For a dataset of N samples, the overall loss is the average across all samples:

L = -(1/N) * sum[y_i * log(p_i) + (1 - y_i) * log(1 - p_i)]

Binary cross-entropy is a convex function for logistic regression, guaranteeing a single global minimum. For neural networks, the optimization landscape is non-convex, but binary cross-entropy still provides well-behaved gradients that facilitate training.

Hinge Loss

Hinge loss is the loss function used by support vector machines. Unlike binary cross-entropy, hinge loss operates on raw scores (logits) rather than probabilities and does not produce probabilistic output. For a single training example with true label y (encoded as -1 or +1) and predicted score f(x), hinge loss is:

L(y, f(x)) = max(0, 1 - y * f(x))

Hinge loss equals zero when the prediction is correct and the margin (the product y * f(x)) exceeds 1. When the margin is less than 1, the loss increases linearly. This means hinge loss penalizes not only incorrect predictions but also correct predictions that fall too close to the decision boundary. The focus on margin maximization is what gives SVMs their strong generalization properties.

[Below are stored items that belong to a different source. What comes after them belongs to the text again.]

-- ==== Sys2Proof/Certificates/Slice0/Obligations.lean ====
section
/-! DEFINITION. The statements about the SC-8, by chapter of the spec. A statement of a command's effect is an equation for
the state `exec` answers: what it does not write there stays as it is. -/

open Sys2Proof Sys2Proof.Machine

/-! ## The step, the resets and the time base (Chapter 9) -/

/-- A step runs the command at the front of the queue with the queue's rest. With no command waiting, three things may come about
that no row of the table says and a free value tells: time passes within the present millisecond, at most to its end; an
owner takes the tick that is then at hand, ahead of the tick's row, each owner for itself and once (R178), the clock or an
elapsed count then rising by one (R14); and a field line's transmitter that has a character to follow the one in
transmission moves on to it. Nothing else changes, and nothing at all while POR is asserted. The step with no command is the
model's choice (log entries 3, 7 and 14). -/
def Obligations.StepRunsTheFrontCommand : Prop :=
  ∀ (s : State),
    (∀ (c : Instr) (rest : List Instr), step { s with pending := c :: rest } = exec c { s with pending := rest }) ∧
    ∃ (t : State) (takes : TickOwner → Bool), step { s with pending := [] } = .next t ∧
      (∀ o, takes o = true → Config.fractionsPerMs ≤ s.time.fraction) ∧
      t = { s with
        time := { s.time with
          clock := if takes .clock = true ∧ s.time.tookTick = false then s.time.clock + 1 else s.time.clock
          tookTick := s.time.tookTick || takes .clock
          fraction := t.time.fraction
          announceTimer := s.time.announceTimer.takeIf (takes .announceTimer)
          lineIdleTimer := s.time.lineIdleTimer.takeIf (takes .lineIdleTimer) }
        store := { s.store with descriptors := t.store.descriptors }
        channels := t.channels
        delivery := { s.delivery with ackTimer := s.delivery.ackTimer.takeIf (takes .ackTimer) }
        link := { s.link with
          receiver := { s.link.receiver with
            interByteTimer := s.link.receiver.interByteTimer.takeIf (takes .interByteTimer) }
          lineHold := { s.link.lineHold with timer := s.link.lineHold.timer.takeIf (takes .lineHoldTimer) } }
        idles := t.idles
        pending := [] } ∧
      (s.time.fraction ≤ Config.fractionsPerMs →
        s.time.fraction ≤ t.time.fraction ∧ t.time.fraction ≤ Config.fractionsPerMs) ∧
      (∀ ch : ChannelNo, ∃ transmitter : LineTransmitter,
        (transmitter = (s.channel ch).transmitter ∨
          ∃ next rest, (s.channel ch).transmitter.following = next :: rest ∧
            transmitter = ⟨(s.channel ch).transmitter.de, some next, rest⟩) ∧
        t.channel ch = { s.channel ch with
          receiver := { (s.channel ch).receiver with
            gapTimer := (s.channel ch).receiver.gapTimer.takeIf (takes (.gapTimer ch))
            ageTimer := (s.channel ch).receiver.ageTimer.takeIf (takes (.ageTimer ch)) }
          sequencer := { (s.channel ch).sequencer with
            windowTimer := (s.channel ch).sequencer.windowTimer.takeIf (takes (.windowTimer ch))
            guardTimer := (s.channel ch).sequencer.guardTimer.takeIf (takes (.guardTimer ch)) }
          transmitter := transmitter }) ∧
      (∀ r : RecordNo, match s.descriptor r with
        | .reserved d => t.descriptor r = .reserved (if takes (.elapsedCount r) = true ∧ d.tookTick = false then
            { d with elapsed := if d.elapsed = 0xFFFF then 0xFFFF else d.elapsed + 1, tookTick := true } else d)
        | .opened o => t.descriptor r = .opened (if takes (.elapsedCount r) = true ∧ o.tookTick = false then
            { o with elapsed := if o.elapsed = 0xFFFF then 0xFFFF else o.elapsed + 1, tookTick := true } else o)
        | .free => t.descriptor r = .free
        | .closed c => t.descriptor r = .closed c
        | .sent c n => t.descriptor r = .sent c n) ∧
      (s.pins.por = true → t = { s with pending := [] })

/-- Every command answers a next state in every state and leaves the waiting commands alone: no fault, no refusal, and so
every run of any length is safe. The spec gives every event of the table an effect; that an event which cannot occur
leaves the state as it is, is the model's choice (log entry 6). -/
def Obligations.EveryCommandAnswersANextState : Prop :=
  (∀ (i : Instr) (s : State), ∃ t, exec i s = .next t ∧ t.pending = s.pending) ∧ ∀ (k : Nat) (s : State), safeFor k s
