/-! ### strayAck -/

@[simp] theorem State.strayAck_pins (n : Byte) :
    (s.strayAck n).pins = s.pins := rfl
@[simp] theorem State.strayAck_time (n : Byte) :
    (s.strayAck n).time = s.time := rfl
@[simp] theorem State.strayAck_store (n : Byte) :
    (s.strayAck n).store = s.store := rfl
@[simp] theorem State.strayAck_requests (n : Byte) :
    (s.strayAck n).requests = s.requests := rfl
@[simp] theorem State.strayAck_channels (n : Byte) :
    (s.strayAck n).channels = s.channels := rfl
@[simp] theorem State.strayAck_delivery (n : Byte) :
    (s.strayAck n).delivery = s.delivery := rfl
@[simp] theorem State.strayAck_command (n : Byte) :
    (s.strayAck n).command = s.command := rfl
@[simp] theorem State.strayAck_idles (n : Byte) :
    (s.strayAck n).idles = s.idles := rfl
@[simp] theorem State.strayAck_starts (n : Byte) :
    (s.strayAck n).starts = s.starts := rfl
@[simp] theorem State.strayAck_pending (n : Byte) :
    (s.strayAck n).pending = s.pending := rfl

/-! ### setHrxd -/

@[simp] theorem State.setHrxd_time (level : Level) :
    (s.setHrxd level).time = s.time := rfl
@[simp] theorem State.setHrxd_store (level : Level) :
    (s.setHrxd level).store = s.store := rfl
@[simp] theorem State.setHrxd_requests (level : Level) :
    (s.setHrxd level).requests = s.requests := rfl
@[simp] theorem State.setHrxd_channels (level : Level) :
    (s.setHrxd level).channels = s.channels := rfl
@[simp] theorem State.setHrxd_delivery (level : Level) :
    (s.setHrxd level).delivery = s.delivery := rfl
@[simp] theorem State.setHrxd_link (level : Level) :
    (s.setHrxd level).link = s.link := rfl
@[simp] theorem State.setHrxd_command (level : Level) :
    (s.setHrxd level).command = s.command := rfl
@[simp] theorem State.setHrxd_notice (level : Level) :
    (s.setHrxd level).notice = s.notice := rfl
@[simp] theorem State.setHrxd_idles (level : Level) :
    (s.setHrxd level).idles = s.idles := rfl
@[simp] theorem State.setHrxd_starts (level : Level) :
    (s.setHrxd level).starts = s.starts := rfl
@[simp] theorem State.setHrxd_pending (level : Level) :
    (s.setHrxd level).pending = s.pending := rfl

/-! ### setPor -/

@[simp] theorem State.setPor_time (asserted : Bool) :
    (s.setPor asserted).time = s.time := rfl
@[simp] theorem State.setPor_store (asserted : Bool) :
    (s.setPor asserted).store = s.store := rfl
@[simp] theorem State.setPor_requests (asserted : Bool) :
    (s.setPor asserted).requests = s.requests := rfl
@[simp] theorem State.setPor_channels (asserted : Bool) :
    (s.setPor asserted).channels = s.channels := rfl
@[simp] theorem State.setPor_delivery (asserted : Bool) :
    (s.setPor asserted).delivery = s.delivery := rfl
@[simp] theorem State.setPor_link (asserted : Bool) :
    (s.setPor asserted).link = s.link := rfl
@[simp] theorem State.setPor_command (asserted : Bool) :
    (s.setPor asserted).command = s.command := rfl
@[simp] theorem State.setPor_notice (asserted : Bool) :
    (s.setPor asserted).notice = s.notice := rfl
@[simp] theorem State.setPor_idles (asserted : Bool) :
    (s.setPor asserted).idles = s.idles := rfl
@[simp] theorem State.setPor_starts (asserted : Bool) :
    (s.setPor asserted).starts = s.starts := rfl
@[simp] theorem State.setPor_pending (asserted : Bool) :
    (s.setPor asserted).pending = s.pending := rfl

/-! ### sampleLine -/

@[simp] theorem State.sampleLine_time (ch : ChannelNo) (level : Level) :
    (s.sampleLine ch level).time = s.time := rfl
@[simp] theorem State.sampleLine_store (ch : ChannelNo) (level : Level) :
    (s.sampleLine ch level).store = s.store := rfl
@[simp] theorem State.sampleLine_requests (ch : ChannelNo) (level : Level) :
    (s.sampleLine ch level).requests = s.requests := rfl
@[simp] theorem State.sampleLine_delivery (ch : ChannelNo) (level : Level) :
    (s.sampleLine ch level).delivery = s.delivery := rfl
@[simp] theorem State.sampleLine_link (ch : ChannelNo) (level : Level) :
    (s.sampleLine ch level).link = s.link := rfl
@[simp] theorem State.sampleLine_command (ch : ChannelNo) (level : Level) :
    (s.sampleLine ch level).command = s.command := rfl
@[simp] theorem State.sampleLine_notice (ch : ChannelNo) (level : Level) :
    (s.sampleLine ch level).notice = s.notice := rfl
@[simp] theorem State.sampleLine_idles (ch : ChannelNo) (level : Level) :
    (s.sampleLine ch level).idles = s.idles := rfl
@[simp] theorem State.sampleLine_starts (ch : ChannelNo) (level : Level) :
    (s.sampleLine ch level).starts = s.starts := rfl
@[simp] theorem State.sampleLine_pending (ch : ChannelNo) (level : Level) :
    (s.sampleLine ch level).pending = s.pending := rfl

/-! ### cutAttemptShort -/

@[simp] theorem State.cutAttemptShort_pins (ch : ChannelNo) :
    (s.cutAttemptShort ch).pins = s.pins := rfl
@[simp] theorem State.cutAttemptShort_time (ch : ChannelNo) :
    (s.cutAttemptShort ch).time = s.time := rfl
@[simp] theorem State.cutAttemptShort_store (ch : ChannelNo) :
    (s.cutAttemptShort ch).store = s.store := rfl
@[simp] theorem State.cutAttemptShort_requests (ch : ChannelNo) :
    (s.cutAttemptShort ch).requests = s.requests := rfl
@[simp] theorem State.cutAttemptShort_delivery (ch : ChannelNo) :
    (s.cutAttemptShort ch).delivery = s.delivery := rfl
@[simp] theorem State.cutAttemptShort_link (ch : ChannelNo) :
    (s.cutAttemptShort ch).link = s.link := rfl
@[simp] theorem State.cutAttemptShort_command (ch : ChannelNo) :
    (s.cutAttemptShort ch).command = s.command := rfl
@[simp] theorem State.cutAttemptShort_notice (ch : ChannelNo) :
    (s.cutAttemptShort ch).notice = s.notice := rfl
@[simp] theorem State.cutAttemptShort_idles (ch : ChannelNo) :
    (s.cutAttemptShort ch).idles = s.idles := rfl
@[simp] theorem State.cutAttemptShort_starts (ch : ChannelNo) :
    (s.cutAttemptShort ch).starts = s.starts := rfl
@[simp] theorem State.cutAttemptShort_pending (ch : ChannelNo) :
    (s.cutAttemptShort ch).pending = s.pending := rfl

/-! ### lookAtLine -/

@[simp] theorem State.lookAtLine_time (ch : ChannelNo) : (s.lookAtLine ch).time = s.time := rfl
@[simp] theorem State.lookAtLine_store (ch : ChannelNo) : (s.lookAtLine ch).store = s.store := rfl
@[simp] theorem State.lookAtLine_requests (ch : ChannelNo) : (s.lookAtLine ch).requests = s.requests := rfl
@[simp] theorem State.lookAtLine_channels (ch : ChannelNo) : (s.lookAtLine ch).channels = s.channels := rfl
@[simp] theorem State.lookAtLine_delivery (ch : ChannelNo) : (s.lookAtLine ch).delivery = s.delivery := rfl
@[simp] theorem State.lookAtLine_link (ch : ChannelNo) : (s.lookAtLine ch).link = s.link := rfl
@[simp] theorem State.lookAtLine_command (ch : ChannelNo) : (s.lookAtLine ch).command = s.command := rfl
@[simp] theorem State.lookAtLine_notice (ch : ChannelNo) : (s.lookAtLine ch).notice = s.notice := rfl
@[simp] theorem State.lookAtLine_idles (ch : ChannelNo) : (s.lookAtLine ch).idles = s.idles := rfl
@[simp] theorem State.lookAtLine_pending (ch : ChannelNo) : (s.lookAtLine ch).pending = s.pending := rfl

/-! ### The pins and the line transmitter, field by field -/

@[simp] theorem State.setHrxd_rxd (level : Level) : (s.setHrxd level).pins.rxd = s.pins.rxd := rfl
@[simp] theorem State.setHrxd_por (level : Level) : (s.setHrxd level).pins.por = s.pins.por := rfl
@[simp] theorem State.setHrxd_straps (level : Level) : (s.setHrxd level).pins.straps = s.pins.straps := rfl
@[simp] theorem State.setHrxd_hrxd (level : Level) : (s.setHrxd level).pins.hrxd = level := rfl
@[simp] theorem State.setPor_rxd (asserted : Bool) : (s.setPor asserted).pins.rxd = s.pins.rxd := rfl
@[simp] theorem State.setPor_por (asserted : Bool) : (s.setPor asserted).pins.por = asserted := rfl
@[simp] theorem State.setPor_straps (asserted : Bool) : (s.setPor asserted).pins.straps = s.pins.straps := rfl
@[simp] theorem State.setPor_hrxd (asserted : Bool) : (s.setPor asserted).pins.hrxd = s.pins.hrxd := rfl
@[simp] theorem State.sampleLine_por (ch : ChannelNo) (level : Level) :
    (s.sampleLine ch level).pins.por = s.pins.por := rfl
@[simp] theorem State.sampleLine_straps (ch : ChannelNo) (level : Level) :
    (s.sampleLine ch level).pins.straps = s.pins.straps := rfl
@[simp] theorem State.sampleLine_hrxd (ch : ChannelNo) (level : Level) :
    (s.sampleLine ch level).pins.hrxd = s.pins.hrxd := rfl
@[simp] theorem State.sampleLine_rxd (ch : ChannelNo) (level : Level) :
    (s.sampleLine ch level).pins.rxd = s.pins.rxd.set ch level := rfl
@[simp] theorem State.lookAtLine_por (ch : ChannelNo) : (s.lookAtLine ch).pins.por = s.pins.por := rfl
@[simp] theorem State.lookAtLine_straps (ch : ChannelNo) : (s.lookAtLine ch).pins.straps = s.pins.straps := rfl
@[simp] theorem State.lookAtLine_hrxd (ch : ChannelNo) : (s.lookAtLine ch).pins.hrxd = s.pins.hrxd := rfl
@[simp] theorem State.lookAtLine_rxd (ch : ChannelNo) :
    (s.lookAtLine ch).pins.rxd = s.pins.rxd.set ch (Config.rxdAtStart s.starts ch) := rfl
@[simp] theorem State.lookAtLine_starts (ch : ChannelNo) : (s.lookAtLine ch).starts = s.starts + 1 := rfl
@[simp] theorem LineTransmitter.begin_de (frames : List (List Level)) : (LineTransmitter.begin frames).de = true := rfl
@[simp] theorem LineTransmitter.begin_current (frames : List (List Level)) :
    (LineTransmitter.begin frames).current = frames.head? := rfl
@[simp] theorem LineTransmitter.begin_following (frames : List (List Level)) :
    (LineTransmitter.begin frames).following = frames.tail := rfl
@[simp] theorem LineTransmitter.idle_de : LineTransmitter.idle.de = false := rfl
@[simp] theorem LineTransmitter.idle_current : LineTransmitter.idle.current = none := rfl
@[simp] theorem LineTransmitter.idle_following : LineTransmitter.idle.following = [] := rfl
@[simp] theorem LineTransmitter.cutShort_de (x : LineTransmitter) : x.cutShort.de = x.de := rfl
@[simp] theorem LineTransmitter.cutShort_current (x : LineTransmitter) : x.cutShort.current = x.current := rfl
@[simp] theorem LineTransmitter.cutShort_following (x : LineTransmitter) : x.cutShort.following = [] := rfl
@[simp] theorem LineTransmitter.moveOn_de (x : LineTransmitter) : x.moveOn.de = x.de := by
  unfold LineTransmitter.moveOn
  split <;> rfl

/-! ### What a table reads after a write -/

@[simp] theorem State.channel_setChannel (ch ch' : ChannelNo) (c : Channel) :
    (s.setChannel ch c).channel ch' = if ch = ch' then c else s.channel ch' := by
  simp [State.channel, State.setChannel, Vector.getElem_set, Fin.ext_iff]

@[simp] theorem State.channel_updChannel (ch ch' : ChannelNo) (f : Channel → Channel) :
    (s.updChannel ch f).channel ch' = if ch = ch' then f (s.channel ch) else s.channel ch' := by
  simp [State.updChannel]

@[simp] theorem State.channel_countChannel (ch ch' : ChannelNo) (f : ChannelCounters → ChannelCounters) :
    (s.countChannel ch f).channel ch' =
      if ch = ch' then { s.channel ch with counters := f (s.channel ch).counters } else s.channel ch' := by
  simp [State.countChannel]

@[simp] theorem State.channel_sampleLine (ch ch' : ChannelNo) (level : Level) :
    (s.sampleLine ch level).channel ch' =
      if ch = ch' then { s.channel ch with receiver := { (s.channel ch).receiver with awaitMark := !level } }
      else s.channel ch' := by
  simp only [State.sampleLine, State.channel_updChannel]
  rfl

@[simp] theorem State.channel_cutAttemptShort (ch ch' : ChannelNo) :
    (s.cutAttemptShort ch).channel ch' =
      if ch = ch' then { s.channel ch with transmitter := (s.channel ch).transmitter.cutShort } else s.channel ch' := by
  simp only [State.cutAttemptShort, State.channel_updChannel]

@[simp] theorem State.descriptor_setDescriptor (r r' : RecordNo) (d : Descriptor) :
    (s.setDescriptor r d).descriptor r' = if r = r' then d else s.descriptor r' := by
  simp [State.descriptor, State.setDescriptor, Vector.getElem_set, Fin.ext_iff]

@[simp] theorem State.request_setRequest (e e' : EntryNo) (q : Option Request) :
    (s.setRequest e q).request e' = if e = e' then q else s.request e' := by
  simp [State.request, State.setRequest, Vector.getElem_set, Fin.ext_iff]

@[simp] theorem State.setDescriptor_free (r : RecordNo) (d : Descriptor) :
    (s.setDescriptor r d).store.free = s.store.free := rfl
@[simp] theorem State.setDescriptor_heldTable (r : RecordNo) (d : Descriptor) :
    (s.setDescriptor r d).store.held = s.store.held := rfl
@[simp] theorem State.setDescriptor_nextSerial (r : RecordNo) (d : Descriptor) :
    (s.setDescriptor r d).store.nextSerial = s.store.nextSerial := rfl
@[simp] theorem State.setDescriptor_memory (r : RecordNo) (d : Descriptor) :
    (s.setDescriptor r d).store.memory = s.store.memory := rfl
@[simp] theorem State.setDescriptor_held (r : RecordNo) (d : Descriptor) (ch : ChannelNo) :
    (s.setDescriptor r d).held ch = s.held ch := rfl

/-! ### What an accessor reads from the parts it depends on -/

theorem State.channel_of_channels {t : State} (h : t.channels = s.channels) (ch : ChannelNo) :
    t.channel ch = s.channel ch := by
  simp [State.channel, h]

theorem State.descriptor_of_store {t : State} (h : t.store.descriptors = s.store.descriptors) (r : RecordNo) :
    t.descriptor r = s.descriptor r := by
  simp [State.descriptor, h]

theorem State.request_of_requests {t : State} (h : t.requests = s.requests) (e : EntryNo) :
    t.request e = s.request e := by
  simp [State.request, h]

Because hinge loss is not differentiable at the point where y * f(x) = 1, subgradient methods are used during optimization.

Comparison of Loss Functions

Property	Binary Cross-Entropy	Hinge Loss
Output type	Probability (0 to 1)	Raw score (logit)
Probabilistic interpretation	Yes	No
Primary algorithm	Logistic regression, neural networks	SVM
Penalizes confident mistakes	Heavily (logarithmic)	Linearly
Margin-based	No	Yes
Smoothness	Smooth and differentiable	Not differentiable at hinge point
Best when	Calibrated probabilities are needed	Maximum-margin separation is desired

Output: Probability via Sigmoid

Most binary classifiers produce a raw score (logit) that must be transformed into a probability. The sigmoid function (also called the logistic function) performs this transformation:

sigmoid(z) = 1 / (1 + exp(-z))

The sigmoid function maps any real-valued number z to the range (0, 1). When z is a large positive number, sigmoid(z) approaches 1; when z is a large negative number, sigmoid(z) approaches 0; and when z = 0, sigmoid(z) = 0.5. This S-shaped curve provides a smooth, differentiable mapping from logits to probabilities.

In logistic regression, the logit z is the linear combination of input features: z = w^T * x + b. In neural networks, z is the output of the final layer before the activation function. The resulting probability p = sigmoid(z) represents the model's confidence that the input belongs to the positive class.

The sigmoid function has a useful derivative property: sigmoid'(z) = sigmoid(z) * (1 - sigmoid(z)), which simplifies gradient computation during training.

Probability Calibration

The raw probability output of a binary classifier does not always accurately reflect the true likelihood of class membership. For example, a model might predict a probability of 0.8 for a set of instances, but only 60% of those instances actually belong to the positive class. When predicted probabilities match observed frequencies, the model is said to be well-calibrated. Calibration is important in applications where the predicted probability itself drives decisions, such as medical risk scoring or insurance pricing.

Some algorithms, like logistic regression, tend to produce well-calibrated probabilities by default. Others, like SVMs, random forests, and gradient boosting models, often require post-hoc calibration.

Platt Scaling

Platt scaling fits a logistic regression model to the classifier's output scores, learning parameters A and B such that the calibrated probability is p = 1 / (1 + exp(A * f(x) + B)). This method works well when the distortion in predicted probabilities follows a sigmoid shape, which is commonly the case for SVMs and neural networks. Platt scaling is simple to implement and works well even with small calibration datasets.

Isotonic Regression

Isotonic regression is a non-parametric calibration method that learns a piecewise constant, monotonically increasing function mapping classifier scores to calibrated probabilities. It is more flexible than Platt scaling and can correct any monotonic distortion. However, isotonic regression requires more calibration data (typically 1,000+ samples) to avoid overfitting. When sufficient data is available, it generally outperforms Platt scaling.

Calibration should always be performed on a held-out calibration set (separate from both the training and test sets) to avoid biasing the calibrated probabilities.

Threshold Selection

After a binary classifier produces a probability score, a decision threshold must be applied to convert this probability into a class label. The default threshold is 0.5: if the predicted probability exceeds 0.5, the input is classified as positive; otherwise, it is classified as negative. However, the optimal threshold is often not 0.5, especially when dealing with imbalanced classes or when the costs of different types of errors are unequal.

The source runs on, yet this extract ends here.